Are the rings $\mathbb{Q}[x]$ and $\mathbb{Q}[x,y]$ principal ideal domains?
I understand what an integral domain is. I know the definitions of ideal and principal but have not ever dealt with principal ideal domains. I know that from the discussion here, $\mathbb{Z}[x]$ is not a principal ideal domain, but I'm not sure if the example with the ideal $(2,x)$ should extend to the polynomials with rational coefficients and would like some help.
If $k$ is a field, then $k[x]$ is a PID, for essentially the same reason that $\mathbb{Z}$ is -- in both, we have Euclidean algorithm for division.
On the other hand, $k[x, y]$ is not a PID: consider ideal $I = (x, y)$. Supposed that $I$ is principal, $I = (f)$. Then $x = fg$, $y = fh$ for some $g, h \in k[x, y]$. Since $x = fg$, degree of $f$ in variable $y$ must be $0$. Considering $y = fh$, we conclude the same about degree of $f$ in variable $x$. Thus $f \in k$, which contradicts $I = (f) = (x, y)$.
$\mathbb{Q}[X]$ is a principal since $\mathbb{Q}$ is a field and you can divide. An ideal is generated by an element of lowest degree. But $\mathbb{Q}[X,Y]$ is not principal. The ideal generated by $(X,Y)$ does not have a single generator.
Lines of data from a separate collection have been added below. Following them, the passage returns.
/-- ENC_SUPPLY_RETRY (R42): 100 ms after the overload the supply is on again. -/
def execEncSupplyRetry (ch : Fin 4) (s : State) : Host.Outcome State Fault Refusal :=
  if !(s.enc ch).supply then endWith s
  else
    let s := s.elapseTo ((s.enc ch).supplyAt + 100 * ticksPerMs)
    endWith ((s.updEnc ch fun e => { e with supply := false }).encReturnFree ch)

/-- HALL_EDGE (R144, R145): input h takes a level and has held it for `held` ticks; the filter accepts it or not. -/
def execHallEdge (dt : Nat) (h : Fin 8) (level : Bool) (held : Nat) (s : State) : Host.Outcome State Fault Refusal :=
  let s := s.elapse dt
  if s.fbit F.H_STATE_RAW h == level || held < s.hallDelay h then endWith s
  else
    let s := (s.setBit F.H_STATE_RAW h level).wr .H_EDGE_TS (State.stampOf (s.changeTime (s.hallDelay h))) h
    endWith s.showHall

/-- AI_CONVERSION (R176), 50 µs after the input's last one: the 16-bit result of a conversion over ±10.24 V. With FILT the output moves by the share 1 - e^(-1/n) of the
difference, n = 2^FILT conversions being the time constant; the share's discrete form is open between 1/(n + 1) and 1/n.
(log 70 DESIGN CHOICE) -/
def execAiConversion (dt : Nat) (n : Fin 8) (code : BitVec 16) (s : State) : Host.Outcome State Fault Refusal :=
  let s := s.elapseFrom dt ((nth s.ai n).at_ + 50 * ticksPerUs)
  if !s.on F.AI_CFG_EN n then endWith s
  else
    let v := code.toInt
    let x := v * 65536
    let y := (nth s.ai n).value
    let k : Int := 2 ^ s.fld F.AI_CFG_FILT n
    let near := (x - y) / (k + 1)
    let far := (x - y) / k
    let (y', s) := if s.fld F.AI_CFG_FILT n == 0 then (x, s)
      else (y + clampI (min near far) (max near far + 1) (Config.freeInt s.free), { s with free := s.free + 1 })
    let beyond := 32640 < v.natAbs
    let s := { s with ai := upd s.ai n fun a => { a with value := y', overRange := beyond, at_ := s.tick } }
    let s := if beyond then s.raiseF F.AI_CFG_OVERRANGE n else s
    let (g, s) := s.quot (y' * s.sg .AI_GAIN n) (125 * 2 ^ 24)
    endWith (s.wrSat .AI_VALUE (g + s.sg .AI_OFFSET n) n)

end Sys2Proof.Machine
end

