-- ==== Sys2Proof/Machine/Writes.lean ====
section
/-!
DEFINITION. Machine/Writes.lean: what a write does beside changing its register, the refusals it leaves in the FABRIC registers, and
the arbitration of the writes of one cycle (R24, R25, R29 to R34, R112 to R117, R119, R123, R124, R224, R269).
-/

namespace Sys2Proof.Machine

/-- How a write is judged and recorded: who is named in audit records (none for no record), whether a value beyond the envelope is
clipped for a host command too (BOOT, R448), and the index of the payload word that carries the value. -/
structure WOpt where
  by_ : Option By
  clip : Bool
  word : Nat
  deriving DecidableEq, Repr, Inhabited

/-- A write of a role without a packet. (log 34 DEDUCED) -/
def byRole (r : Role) : By := ⟨roleCode r, 0, 0, 0⟩

namespace State

/-! ## Effects -/

/-- The engine memory word at LE_MADDR is written (R203). (log 36 DEDUCED) -/
def memWrite (s : State) (e : Nat) (w : Word) : State :=
  let a := s.fld F.LE_MADDR_ADDR e
  let s :=
    if s.on F.LE_MADDR_SPACE e then
      if a < progSize e then
        (s.updEng e fun g => { g with prog := Store.set zeroMem g.prog a w }).setF F.LE_STAT_PROG_OK 0 e
      else s
    else if dataSize e ≤ a then s
    else if s.on F.LE_CTRL_RUN e then
      let s := s.updEng e fun g => { g with staged := g.staged ++ [(a, w)] }
      s.setF F.LE_MSTAT_PENDING (s.engine e).staged.length e
    else s.updEng e fun g => { g with data := Store.set zeroMem g.data a w }
  s.setF F.LE_MADDR_ADDR ((a + 1) % 8192) e

/-- A power hold starts or restarts on a register of axis a at its value (R269). -/
def holdStart (s : State) (a : Nat) (gen : Bool) (w : Word) : State :=
  let s := { s with lamp := { s.lamp with holds := upd s.lamp.holds a fun h =>
    if gen then (h.1, some s.tick) else (some s.tick, h.2) } }
  (s.wr (if gen then .AX_PL_HELD_GEN else .AX_PL_HELD) w a).setF F.AX_PL_HOLD_ACTIVE 1 a

/-- The power holds of axis a that a test names end (R270). -/
def holdEnd (s : State) (a : Nat) (ends : Nat → Bool) : State :=
  let h := nth s.lamp.holds a
  let keep := fun (o : Option Nat) => o.filter fun t => !ends t
  let h' := (keep h.1, keep h.2)
  ({ s with lamp := { s.lamp with holds := upd s.lamp.holds a fun _ => h' } }).setF F.AX_PL_HOLD_ACTIVE
    (b2n (h'.1.isSome || h'.2.isSome)) a

/-- The held value that binds a register, while its hold runs (R269). -/
def heldAt (s : State) (r : RegId) (i : Nat) : Option Word :=
  let h := nth s.lamp.holds i
  match r with
  | .AX_PLIM => h.1.map fun _ => s.rd .AX_PL_HELD i
  | .AX_PLIM_GEN => h.2.map fun _ => s.rd .AX_PL_HELD_GEN i
  | _ => none

/-- The motor identity becomes unconfirmed (R255). (log 51 DEDUCED) -/
def keUnconfirmed (s : State) (a : Nat) : State :=
  (s.setF F.OBS_STAT_KE_STATE 0 a).updOb a fun o => { o with identWrong := false }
It is known that $R[x]$ is a PID if and only if $R$ is a field. (Here $R$ is a commutative ring with a multiplicative identity.) This applies to $\mathbb Q[x,y]$ because $\mathbb Q[x,y] = \mathbb Q[y][x]$ is a polynomial ring over $R = \mathbb Q[y]$.
When $R$ is a field, this follows from the Euclidean algorithm:
If $f(x), g(x)$ are non-zero polynomials with coefficients in a field, then we can divide $g(x)$ into $f(x)$ with quotient $q(x)$ and remainder $r(x)$. I.e. we can write $$ f(x) = g(x)q(x) + r(x) $$ where $r(x) = 0$ or $\deg r < \deg g$.
If $I$ is a non-zero ideal of $R[x]$ and $R$ is a field then you can show by contradiction that $I = (g)$ where $g \in I$ is non-zero and of minimal degree.
Conversely, if $R$ is not a field then there is an element $a \in R$ which is neither zero nor invertible. Then you can show that $(a,x)$ is a non-principal ideal of $R[x]$ in exactly the same way that one shows that the ideal $(2,x)$ of $\mathbf Z[x]$ is non-principal.